> [TASK STATEMENT]
Take the entries below and print only the lines from the one with "(bitOf w 1) (bitOf w 0))" through the one with "<| .ok (.ammin", exactly as they stand, both ends included.

Extracted records
- Opening Delimiter -
/-- ORD over scope: bits [6:2] of a copy or matrix word (03 R61). ORD 1 is acquire, 2 release; with ORD 0 the scope is 0. -/
def OrdF.code (o : OrdF) : Nat := o.sc.code + 8 * b2n o.acq + 16 * b2n o.rel
def OrdF.ofCode (n : Nat) : Option OrdF :=
  match Scope.ofCode (n % 8) with
  | some sc => if (OrdF.ok ⟨bitOf n 3, bitOf n 4, sc⟩) then some ⟨bitOf n 3, bitOf n 4, sc⟩ else none
  | none => none

/-- Bits [20:12] of the A stream's BQPUT and BQGET (07 R151): the unused operand field is 0. -/
def BqA.code : BqA → Nat
  | .pred p => p.val * 2 | .reg r => r.val * 16 + 1
def BqA.ofCode (n : Nat) : Option BqA :=
  if bitOf n 0 then (if field n 1 3 = 0 then some (.reg (Fin.ofNat 32 (n / 16))) else none)
  else if field n 4 5 = 0 then some (.pred (Fin.ofNat 8 (n / 2))) else none
/-- Bits [15:8] of the X stream's BQPUT and BQGET (07 R151). -/
def BqX.code : BqX → Nat
  | .pred p => p.val | .x r => 128 + r.val * 8
def BqX.ofCode (n : Nat) : Option BqX :=
  if bitOf n 7 then (if field n 0 3 = 0 then some (.x (Fin.ofNat 16 (n / 8))) else none)
  else if field n 3 4 = 0 then some (.pred (Fin.ofNat 8 n)) else none

/-- The row of an accumulator word, bits [6:0] with XR (bit 23) (10 R219). -/
def RowSel.code : RowSel → Nat
  | .lit r => r.val | .x r => r.val + 2 ^ 23
def RowSel.ofCode (n : Nat) : Option RowSel :=
  if bitOf n 7 then (if field n 4 3 = 0 then some (.x (Fin.ofNat 16 n)) else none) else some (.lit (Fin.ofNat 128 n))

/-- Formats of VRND: 0 uniform, 3 raw bits (08 R179). -/
def vrndFmt : Nat → Option Bool | 0 => some false | 3 => some true | _ => none
/-- Select of MSTAT (09 R207). -/
def mstatSel : Nat → Option Bool | 0 => some false | 1 => some true | _ => none
/-- Levels of WIDF, 1 to 6 (14 R309). -/
def widfLev (n : Nat) : Option (Fin 6) := if 1 ≤ n ∧ n ≤ 6 then some (Fin.ofNat 6 (n - 1)) else none
/-- A number below n. -/
def finOpt (n : Nat) [NeZero n] (k : Nat) : Option (Fin n) := if k < n then some (Fin.ofNat n k) else none

/-- What a word decodes to: an instruction or a fate. -/
abbrev Dec := Except Fate Instr
/-- A field shown as 0, or a selector: otherwise RESERVED_FIELD (03 R64). -/
def need (ok : Bool) (k : Dec) : Dec := if ok then k else .error .reservedField
/-- A code the map allots: otherwise ILLEGAL_WORD (03 R64). -/
def needI (ok : Bool) (k : Dec) : Dec := if ok then k else .error .illegalWord
def opt {α : Type} (f : Fate) (o : Option α) (k : α → Dec) : Dec := match o with | some a => k a | none => .error f

/-- The 16-bit words of the C stream (03 R56). -/
def decodeC16 (w : Nat) : Dec := match field w 11 4 with
  | 0 => need (zf w 0 11) <| .ok (.nop16)
  | 1 => .ok (.pfx (gF 8 w 8) (gF 8 w 5) (gF 16 w 1) (bitOf w 0))
  | 2 => .ok (.addiShort (gF 32 w 6) (gB 6 w 0))
  | 3 => .ok (.liShort (gF 32 w 6) (gB 6 w 0))
  | 4 => if bitOf w 0 then .ok (.subShort (gF 32 w 6) (gF 32 w 1)) else .ok (.addShort (gF 32 w 6) (gF 32 w 1))
  | 5 => .ok (.exitCShort (gG w 7) (gB 7 w 0))
  | 6 => need (zf w 0 11) <| .ok (.retShort)
  | _ => .error .illegalWord

/-- The 32-bit words of the C stream (03 R57, R58). -/
def decodeC32 (w : Nat) : Dec := match field w 25 6 with
  | 0x00 => match field w 0 6 with
    | 0x00 => .ok (.add (gG w 21) (gF 32 w 16) (gF 32 w 11) (gF 32 w 6))
    | 0x01 => .ok (.sub (gG w 21) (gF 32 w 16) (gF 32 w 11) (gF 32 w 6))
    | 0x02 => .ok (.mul (gG w 21) (gF 32 w 16) (gF 32 w 11) (gF 32 w 6))
    | 0x03 => .ok (.mulh (gG w 21) (gF 32 w 16) (gF 32 w 11) (gF 32 w 6))
    | 0x04 => .ok (.mulhu (gG w 21) (gF 32 w 16) (gF 32 w 11) (gF 32 w 6))
    | 0x05 => .ok (.div (gG w 21) (gF 32 w 16) (gF 32 w 11) (gF 32 w 6))
    | 0x06 => .ok (.divu (gG w 21) (gF 32 w 16) (gF 32 w 11) (gF 32 w 6))
    | 0x07 => .ok (.rem (gG w 21) (gF 32 w 16) (gF 32 w 11) (gF 32 w 6))
    | 0x08 => .ok (.remu (gG w 21) (gF 32 w 16) (gF 32 w 11) (gF 32 w 6))
    | 0x09 => .ok (.and (gG w 21) (gF 32 w 16) (gF 32 w 11) (gF 32 w 6))
    | 0x0A => .ok (.or (gG w 21) (gF 32 w 16) (gF 32 w 11) (gF 32 w 6))
    | 0x0B => .ok (.xor (gG w 21) (gF 32 w 16) (gF 32 w 11) (gF 32 w 6))
    | 0x0C => .ok (.andn (gG w 21) (gF 32 w 16) (gF 32 w 11) (gF 32 w 6))
    | 0x0D => .ok (.shl (gG w 21) (gF 32 w 16) (gF 32 w 11) (gF 32 w 6))
    | 0x0E => .ok (.shr (gG w 21) (gF 32 w 16) (gF 32 w 11) (gF 32 w 6))
    | 0x0F => .ok (.sra (gG w 21) (gF 32 w 16) (gF 32 w 11) (gF 32 w 6))
    | 0x10 => .ok (.min (gG w 21) (gF 32 w 16) (gF 32 w 11) (gF 32 w 6))
    | 0x11 => .ok (.max (gG w 21) (gF 32 w 16) (gF 32 w 11) (gF 32 w 6))
    | 0x12 => .ok (.minu (gG w 21) (gF 32 w 16) (gF 32 w 11) (gF 32 w 6))
    | 0x13 => .ok (.maxu (gG w 21) (gF 32 w 16) (gF 32 w 11) (gF 32 w 6))
    | 0x14 => need (zf w 6 5) <| .ok (.clz (gG w 21) (gF 32 w 16) (gF 32 w 11))
    | 0x15 => need (zf w 6 5) <| .ok (.ctz (gG w 21) (gF 32 w 16) (gF 32 w 11))
    | 0x16 => need (zf w 6 5) <| .ok (.popc (gG w 21) (gF 32 w 16) (gF 32 w 11))
    | 0x17 => opt .reservedField (ExtW.ofCode (field w 6 5)) fun wd => .ok (.sext (gG w 21) (gF 32 w 16) (gF 32 w 11) wd)
    | 0x18 => opt .reservedField (ExtW.ofCode (field w 6 5)) fun wd => .ok (.zext (gG w 21) (gF 32 w 16) (gF 32 w 11) wd)
    | n => needI (decide (56 ≤ n)) <| .ok (.sel (gG w 21) (gF 8 w 0) (gF 32 w 16) (gF 32 w 11) (gF 32 w 6))
  | 0x01 => .ok (.addi (gG w 21) (gF 32 w 16) (gF 32 w 11) (gB 11 w 0))
  | 0x02 => .ok (.andi (gG w 21) (gF 32 w 16) (gF 32 w 11) (gB 11 w 0))
  | 0x03 => .ok (.ori (gG w 21) (gF 32 w 16) (gF 32 w 11) (gB 11 w 0))
  | 0x04 => .ok (.xori (gG w 21) (gF 32 w 16) (gF 32 w 11) (gB 11 w 0))
  | 0x05 => need (zf w 6 5) <| .ok (.shli (gG w 21) (gF 32 w 16) (gF 32 w 11) (gF 64 w 0))
  | 0x06 => need (zf w 6 5) <| .ok (.shri (gG w 21) (gF 32 w 16) (gF 32 w 11) (gF 64 w 0))
  | 0x07 => need (zf w 6 5) <| .ok (.srai (gG w 21) (gF 32 w 16) (gF 32 w 11) (gF 64 w 0))
  | 0x08 => .ok (.li (gG w 21) (gF 32 w 16) (gB 16 w 0))
  | 0x09 => .ok (.lui (gG w 21) (gF 32 w 16) (gB 16 w 0))
  | 0x10 => opt .illegalWord (Cond.ofCode (field w 0 3)) fun cc => need (zf w 3 3 && zf w 19 2) <| .ok (.cmp (gG w 21) cc (gF 8 w 16) (gF 32 w 11) (gF 32 w 6))
  | 0x11 => opt .illegalWord (Cond.ofCode (field w 8 3)) fun cc => need (zf w 19 2) <| .ok (.cmpi (gG w 21) cc (gF 8 w 16) (gF 32 w 11) (gB 8 w 0))
  | 0x12 => match field w 0 3 with
    | 0x00 => need (zf w 3 3 && zf w 9 2 && zf w 14 2 && zf w 19 2) <| .ok (.pand (gG w 21) (gF 8 w 16) (gF 8 w 11) (gF 8 w 6))
    | 0x01 => need (zf w 3 3 && zf w 9 2 && zf w 14 2 && zf w 19 2) <| .ok (.por (gG w 21) (gF 8 w 16) (gF 8 w 11) (gF 8 w 6))
    | 0x02 => need (zf w 3 3 && zf w 9 2 && zf w 14 2 && zf w 19 2) <| .ok (.pxor (gG w 21) (gF 8 w 16) (gF 8 w 11) (gF 8 w 6))
    | 0x03 => need (zf w 3 8 && zf w 14 2 && zf w 19 2) <| .ok (.pnot (gG w 21) (gF 8 w 16) (gF 8 w 11))
    | 0x04 => need (zf w 3 8 && zf w 14 2 && zf w 19 2) <| .ok (.pmov (gG w 21) (gF 8 w 16) (gF 8 w 11))
    | _ => .error .illegalWord
  | 0x18 => opt .illegalWord (MemW.ofCode (field w 8 3)) fun wd => .ok (.ld (gG w 21) wd (gF 32 w 16) (gF 32 w 11) (gB 8 w 0))
  | 0x19 => opt .illegalWord (MemW.ofCode (field w 8 3)) fun wd => needI wd.isStore <| .ok (.st (gG w 21) wd (gF 32 w 16) (gF 32 w 11) (gB 8 w 0))
  | 0x1A => opt .illegalWord (MemW.ofCode (field w 8 3)) fun wd => needI wd.isStrongLoad <| .ok (.lds (gG w 21) wd (gF 32 w 16) (gF 32 w 11) (gB 8 w 0))
  | 0x1B => opt .illegalWord (MemW.ofCode (field w 8 3)) fun wd => needI (wd == .w || wd == .d) <| .ok (.sts (gG w 21) wd (gF 32 w 16) (gF 32 w 11) (gB 8 w 0))
  | 0x20 => .ok (.exitC (gG w 21) (gB 21 w 0))
  | 0x21 => need (zf w 0 11 && zf w 16 5) <| .ok (.exits (gG w 21) (gF 32 w 11))
  | 0x22 => .ok (.call (gG w 21) (gB 21 w 0))
  | 0x23 => need (zf w 0 21) <| .ok (.ret (gG w 21))
  | 0x24 => opt .reservedField (finOpt 5 (field w 18 3)) fun narg => .ok (.dispA (gG w 21) narg (gF 64 w 12) (gB 12 w 0))
  | 0x25 => opt .reservedField (finOpt 5 (field w 18 3)) fun narg => .ok (.dispX (gG w 21) narg (gF 64 w 12) (gB 12 w 0))
  | 0x26 => need (zf w 2 19) <| .ok (.djoin (gG w 21) (bitOf w 1) (bitOf w 0))
  | 0x27 => need (zf w 0 11 && zf w 16 5) <| .ok (.ovswap (gG w 21) (gF 32 w 11))
  | 0x28 => match field w 2 3 with
    | 0x00 => need (zf w 0 2) <| .ok (.amadd (gG w 21) (bitOf w 5) (gF 32 w 16) (gF 32 w 11) (gF 32 w 6))
    | 0x01 => need (zf w 0 2) <| .ok (.ammin (gG w 21) (bitOf w 5) (gF 32 w 16) (gF 32 w 11) (gF 32 w 6))
    | 0x02 => need (zf w 0 2) <| .ok (.ammax (gG w 21) (bitOf w 5) (gF 32 w 16) (gF 32 w 11) (gF 32 w 6))
    | 0x03 => need (zf w 0 2) <| .ok (.amand (gG w 21) (bitOf w 5) (gF 32 w 16) (gF 32 w 11) (gF 32 w 6))
    | 0x04 => need (zf w 0 2) <| .ok (.amor (gG w 21) (bitOf w 5) (gF 32 w 16) (gF 32 w 11) (gF 32 w 6))
    | 0x05 => need (zf w 0 2) <| .ok (.amxor (gG w 21) (bitOf w 5) (gF 32 w 16) (gF 32 w 11) (gF 32 w 6))
    | 0x06 => need (zf w 0 2) <| .ok (.amswp (gG w 21) (bitOf w 5) (gF 32 w 16) (gF 32 w 11) (gF 32 w 6))
    | _ => .error .illegalWord
  | 0x29 => need (zf w 0 5) <| .ok (.amcas (gG w 21) (bitOf w 5) (gF 32 w 16) (gF 32 w 11) (gF 32 w 6))
  | 0x2A => need (zf w 0 6) <| .ok (.bind (gG w 21) (gF 32 w 16) (gF 32 w 11) (gF 32 w 6))
  | 0x2B => need (zf w 0 11 && zf w 16 5) <| .ok (.unbind (gG w 21) (gF 32 w 11))
  | 0x2C => need (zf w 3 8 && zf w 16 5) <| opt .reservedField (Scope.ofCode (field w 0 3)) fun sc => .ok (.acq (gG w 21) (gF 32 w 11) sc)
  | 0x2D => need (zf w 3 8 && zf w 16 5) <| opt .reservedField (Scope.ofCode (field w 0 3)) fun sc => .ok (.rel (gG w 21) (gF 32 w 11) sc)
  | 0x2E => need (zf w 3 18) <| opt .reservedField (Scope.ofCode (field w 0 3)) fun sc => .ok (.fence (gG w 21) sc)
  | 0x30 => match field w 8 3 with
    | 0x00 => need (zf w 0 8 && zf w 11 14) <| .ok (.syzy)
    | 0x01 => need (zf w 0 8 && zf w 11 5) <| .ok (.rdsc (gG w 21) (gF 32 w 16))
    | 0x02 => need (zf w 0 8 && zf w 16 5) <| .ok (.waitsc (gG w 21) (gF 32 w 11))
    | _ => .error .illegalWord
  | 0x31 => .ok (.post (gG w 21) (gF 32 w 16) (gF 32 w 11) (gB 11 w 0))
  | 0x32 => need (zf w 0 11) <| .ok (.mbrd (gG w 21) (gF 32 w 16) (gF 32 w 11))
  | 0x33 => need (zf w 6 5) <| opt .reservedField (finOpt 31 (field w 0 6)) fun f => .ok (.lrpatch (gG w 21) (gF 32 w 16) (gF 32 w 11) f)
  | 0x34 => need (zf w 0 11 && zf w 16 5) <| .ok (.lrarm (gG w 21) (gF 32 w 11))
  | 0x35 => need (zf w 0 11 && zf w 16 5) <| .ok (.childq (gG w 21) (gF 32 w 11))
  | 0x36 => need (zf w 3 13) <| opt .reservedField (widfLev (field w 0 3)) fun lev => .ok (.widf (gG w 21) (gF 32 w 16) lev)
  | 0x37 => match field w 0 1 with
    | 0x00 => need (zf w 1 20) <| .ok (.lease (gG w 21))
    | _ => need (zf w 1 20) <| .ok (.unlease (gG w 21))
  | 0x38 => need (zf w 20 1) <| .ok (.shld (gG w 21) (gF 16 w 16) (gF 32 w 11) (gB 11 w 0))
  | 0x39 => need (zf w 20 1) <| .ok (.shst (gG w 21) (gF 16 w 16) (gF 32 w 11) (gB 11 w 0))
  | 0x3A => match field w 10 1 with
    | 0x00 => need (zf w 4 2 && zf w 11 5) <| opt .reservedField (ShField.ofCode (field w 0 4)) fun f => .ok (.shset (gG w 21) (gF 32 w 16) (gF 16 w 6) f)
    | _ => need (zf w 4 2 && zf w 11 5) <| opt .reservedField (ShField.ofCode (field w 0 4)) fun f => .ok (.shget (gG w 21) (gF 32 w 16) (gF 16 w 6) f)
  | 0x3B => match field w 8 3 with
    | 0x00 => need (zf w 1 7 && zf w 16 5) <| .ok (.albinit (gG w 21) (gF 32 w 11) (bitOf w 0))
    | 0x01 => need (zf w 0 8 && zf w 16 5) <| .ok (.albsettle (gG w 21) (gF 32 w 11))
    | 0x02 => need (zf w 4 4) <| .ok (.albrd (gG w 21) (gF 32 w 16) (gF 32 w 11) (gF 16 w 0))
    | _ => .error .illegalWord
  | 0x3C => match field w 8 3 with
    | 0x00 => need (zf w 11 10) <| .ok (.trap (gG w 21) (gB 8 w 0))
    | 0x01 => need (zf w 0 8 && zf w 11 10) <| .ok (.rft (gG w 21))
    | 0x02 => need (zf w 11 5 && zf w 17 4) <| .ok (.safept (gG w 21) (bitOf w 16) (gB 8 w 0))
    | 0x03 => need (zf w 0 8 && zf w 16 5) <| .ok (.corerst (gG w 21) (gF 32 w 11))
    | 0x04 => need (zf w 0 8 && zf w 11 10) <| .ok (.halt (gG w 21))
    | 0x05 => need (zf w 0 8 && zf w 11 10) <| .ok (.nop (gG w 21))
    | _ => .error .illegalWord
  | 0x3D => match field w 10 1 with
    | 0x00 => need (zf w 11 5) <| .ok (.srd (gG w 21) (gF 32 w 16) (gF 1024 w 0))
    | _ => need (zf w 16 5) <| .ok (.swr (gG w 21) (gF 32 w 11) (gF 1024 w 0))
  | _ => .error .illegalWord

/-- The 16-bit words of the A stream (03 R56). -/
def decodeA16 (w : Nat) : Dec := match field w 11 4 with
  | 0 => need (zf w 0 11) <| .ok (.nop16)
  | 1 => .ok (.pfx (gF 8 w 8) (gF 8 w 5) (gF 16 w 1) (bitOf w 0))
  | 2 => .ok (.aaddiShort (gF 32 w 6) (gB 6 w 0))
  | 3 => .ok (.aliShort (gF 32 w 6) (gB 6 w 0))
  | 4 => .ok (.ldqShort (gF 8 w 8) (gF 32 w 3) (gF 8 w 0))
  | 5 => .ok (.stqShort (gF 8 w 8) (gF 32 w 3) (gF 8 w 0))
  | 6 => .ok (.exitAShort (gG w 7) (gB 7 w 0))
  | 7 => need (zf w 0 6) <| .ok (.bqputAShort (gF 4 w 9) (gF 8 w 6))
  | 8 => need (zf w 0 6) <| .ok (.tagwallShort (gF 32 w 6))
  | _ => .error .illegalWord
- Closing Delimiter -
> [ANSWER]
  | 0x26 => need (zf w 2 19) <| .ok (.djoin (gG w 21) (bitOf w 1) (bitOf w 0))
  | 0x27 => need (zf w 0 11 && zf w 16 5) <| .ok (.ovswap (gG w 21) (gF 32 w 11))
  | 0x28 => match field w 2 3 with
    | 0x00 => need (zf w 0 2) <| .ok (.amadd (gG w 21) (bitOf w 5) (gF 32 w 16) (gF 32 w 11) (gF 32 w 6))
    | 0x01 => need (zf w 0 2) <| .ok (.ammin (gG w 21) (bitOf w 5) (gF 32 w 16) (gF 32 w 11) (gF 32 w 6))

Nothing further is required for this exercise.